Utopia Documents and The Semantic Biochemical Journal experiment
Teresa K.Attwood*†, Douglas B.Kell‡§, Philip McDermott*†
James Marsh‡, Steve R.Pettifer* and David Thorne‡
* School of Computer Science
† Faculty of Life Sciences
‡ School of Chemistry, The University of Manchester, UK
§ Manchester Interdisciplinary Biocentre, 131 Princess Street, Manchester, M1 7DN.
Recent technological advances have led to the accumulation of data on an unprecedented scale. Adding to this information overload is the advent of desk-top sequencing, with machines capable of delivering terabytes of data per hour. The problem is, the rush to increase the amounts of information we collect does not in itself bestow a miraculous increase in knowledge. For information to be usable, it needs to be stored and organised in ways that allow us to access it, to analyse it, to annotate it and to relate it to other information. Unfortunately, to date, we have failed to store and organise much of the rapidly accumulating information (whether in databases or documents) in rigorous, principled ways, so that finding what we want and understanding what’s already known become increasingly exhausting, frustrating and costly experiences.

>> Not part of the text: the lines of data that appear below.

theorem witness_LaunchIsCheckedThenExact_in_range :
    4095 < 4096 ∧ 4092 + 4 * ([0x7105] : List Word16).length ≤ 4096 ∧ Memory.wf 4096 [(0xFFF, 0xF)] = true ∧
      Memory.wf 256 [(0xFF, 0x1)] = true := by decide

theorem witness_LaunchIsCheckedThenExact_out_of_range :
    (4096 ≤ 4096 ∨ 4096 < 0 + 4 * ([0x7105] : List Word16).length) ∧
      (4096 ≤ 0 ∨ 4096 < 4093 + 4 * ([0x7105] : List Word16).length) := by decide

theorem witness_PlacedWordRunsNext : decodeTableWord 16 0xFFFF = some (.jal true 0xFFF) := by decide

/-! ## The boundary (R187) -/

/-- The inputs with `rst` and `step_en` as given, a word on `imem_rdata` and a nibble on `dmem_rdata`. -/
def inputs (rst en : Bool) (w : Word16) (d : Nibble) : PortsIn := ⟨rst, 0x123, en, w, d⟩

/-- A SW that starts, a LW that starts (its cell reads 0), and a SW held back by a low `step_en` or a high `rst`, where
`dmem_rdata` may be anything: the clauses of DataPortShowsTheStore and BoundaryInputsActBetweenSteps. -/
theorem witness_DataPortShowsTheStore :
    memoriesAnswer (inputs false true 0x9100 0) (withWord 0x9100) = true ∧
      (portsOut (inputs false true 0x9100 0) (withWord 0x9100)).dmemWe = true ∧
      memoriesAnswer (inputs false true 0x8100 0) (withWord 0x8100) = true ∧
      (portsOut (inputs false true 0x8100 0) (withWord 0x8100)).dmemAddr = some 0 ∧
      (portsOut (inputs false true 0x8100 0) (withWord 0x8100)).dmemWe = false ∧
      memoriesAnswer (inputs false false 0x9100 7) (withWord 0x9100) = true ∧
      (portsOut (inputs false false 0x9100 7) (withWord 0x9100)).dmemWe = false ∧
      memoriesAnswer (inputs true true 0x9100 7) (withWord 0x9100) = true ∧
      (portsOut (inputs true true 0x9100 7) (withWord 0x9100)).dmemAddr = none := by decide

/-- A load takes its value from `dmem_rdata`. -/
theorem test_boundary_load_takes_the_read_data :
    readReg (boundary (inputs false true 0x8100 0xB) (withWord 0x8100)) 1 = 0xB := by decide

end Sys2Proof.Tests
end

namespace Sys2Proof.Machine

/-! SUPPORT. What the step and the instructions do, said once: the step by the machine's condition, the commit of the
ALU by field, an executed instruction by its kind. -/

/-! ## The step by the condition of the machine (R80) -/

theorem isIllegal_iff (w : Word16) : isIllegal w = true ↔ ∃ v, decode w = .illegal v := by
  unfold isIllegal
  cases decode w <;> simp

theorem engineStep_of_halted {s : State} (h : s.run = .halted) : engineStep s = .next (s, ⟨true, s.fault⟩) := by
  simp [engineStep, h]

theorem step_of_halted {s : State} (h : s.run = .halted) : step s = .next s :=
  step_next_iff.mpr ⟨_, engineStep_of_halted h⟩

theorem step_of_meetsIllegal {s : State} (h : meetsIllegal s) : step s = .next (raiseIllegal s) := by
  obtain ⟨hrun, hill⟩ := h
  obtain ⟨w, hw⟩ := (isIllegal_iff _).mp hill
  simp [step, engineStep, hrun, hw, dropResult]

theorem step_of_legal {s : State} {i : Instr} (hrun : s.run = .running) (hdec : decode (iFetch s.imem s.pc) = .legal i) :
    step s = exec i s := by
  simp only [step, engineStep, hrun, hdec]
  cases exec i s <;> rfl

/-- Everything a step can do: nothing in a halted machine, the fault on an illegal word, and the decoded instruction
otherwise. -/
theorem step_next_cases {s t : State} (h : step s = .next t) :
    (s.run = .halted ∧ t = s) ∨ (meetsIllegal s ∧ t = raiseIllegal s) ∨
      (s.run = .running ∧ ∃ i, decode (iFetch s.imem s.pc) = .legal i ∧ exec i s = .next t) := by
  obtain ⟨r, hr⟩ := step_next_iff.mp h
  rcases engineStep_cases hr with ⟨hrun, ht, -⟩ | ⟨hrun, hw, ht, -⟩ | ⟨hrun, i, hdec, hexec, -⟩
  · exact .inl ⟨hrun, ht⟩
  · exact .inr (.inl ⟨⟨hrun, (isIllegal_iff _).mpr hw⟩, ht⟩)
  · exact .inr (.inr ⟨hrun, i, hdec, hexec⟩)

/-! ## What a Running machine meets at `pc` -/

theorem executes_iff_of_legal {s : State} {i : Instr} (hrun : s.run = .running)
    (hdec : decode (iFetch s.imem s.pc) = .legal i) (ms : List String) :
    executes s ms ↔ (tableRow i).mnemonic ∈ ms := by
  simp [executes, hrun, hdec]

theorem not_meetsIllegal_of_legal {s : State} {i : Instr} (hdec : decode (iFetch s.imem s.pc) = .legal i) :
    ¬ meetsIllegal s := by
  simp [meetsIllegal, isIllegal, hdec]

theorem not_executes_of_meetsIllegal {s : State} (h : meetsIllegal s) (ms : List String) : ¬ executes s ms := by
  rintro ⟨-, i, hdec, -⟩
  exact not_meetsIllegal_of_legal hdec h

/-! ## The commit of an ALU instruction, by field -/

@[simp] theorem commitAlu_pc (rd : RegIdx) (o : AluOut) (s : State) : (commitAlu rd o s).pc = nextPc s.pc := by
  simp [commitAlu]
@[simp] theorem commitAlu_c (rd : RegIdx) (o : AluOut) (s : State) : (commitAlu rd o s).c = o.c := by simp [commitAlu]
@[simp] theorem commitAlu_z (rd : RegIdx) (o : AluOut) (s : State) : (commitAlu rd o s).z = o.z := by simp [commitAlu]
@[simp] theorem commitAlu_run (rd : RegIdx) (o : AluOut) (s : State) : (commitAlu rd o s).run = s.run := by
  simp [commitAlu]
@[simp] theorem commitAlu_fault (rd : RegIdx) (o : AluOut) (s : State) : (commitAlu rd o s).fault = s.fault := by
  simp [commitAlu]
@[simp] theorem commitAlu_dmem (rd : RegIdx) (o : AluOut) (s : State) : (commitAlu rd o s).dmem = s.dmem := by
  simp [commitAlu]
@[simp] theorem commitAlu_imem (rd : RegIdx) (o : AluOut) (s : State) : (commitAlu rd o s).imem = s.imem := by
  simp [commitAlu]

/-- The cell of register 0 is not written by a commit either (R12). -/
theorem commitAlu_cell_zero (rd : RegIdx) (o : AluOut) (s : State) : (commitAlu rd o s).regs[0] = s.regs[0] := by
  simp only [commitAlu, advancePc_regs, writeFlags_regs, writeReg_cell_zero]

Scientists for whom these problems have become especially acute are database curators. Today, the largest protein sequence database in the world is UniProtKB . UniProtKB currently contains >9 million entries, of which ~500,000 have been contributed by its manually-annotated component, Swiss-Prot . By inspecting thousands of articles and hundreds of other database entries, it has taken 23 years for the Swiss-Prot curators to annotate about half of these sequences – indeed, Bairoch estimates that this gargantuan task has involved 600 person years of effort ! The difficulties faced by the curators are enormous: with ~25,000 peer-reviewed journals publishing ~2.5 million articles per year, this equates to something like two new papers appearing in Medline every minute . Consequently, it is impossible for curators to keep abreast of developments, and more and more difficult for them to find relevant papers, or to locate relevant facts within them. It isn’t really surprising, then, that Bairoch should opine, “It is quite depressive to think that we are spending millions in grants for people to perform experiments, produce new knowledge, hide this knowledge in a often badly written text and then spend some more millions trying to second guess what the authors really did and found” .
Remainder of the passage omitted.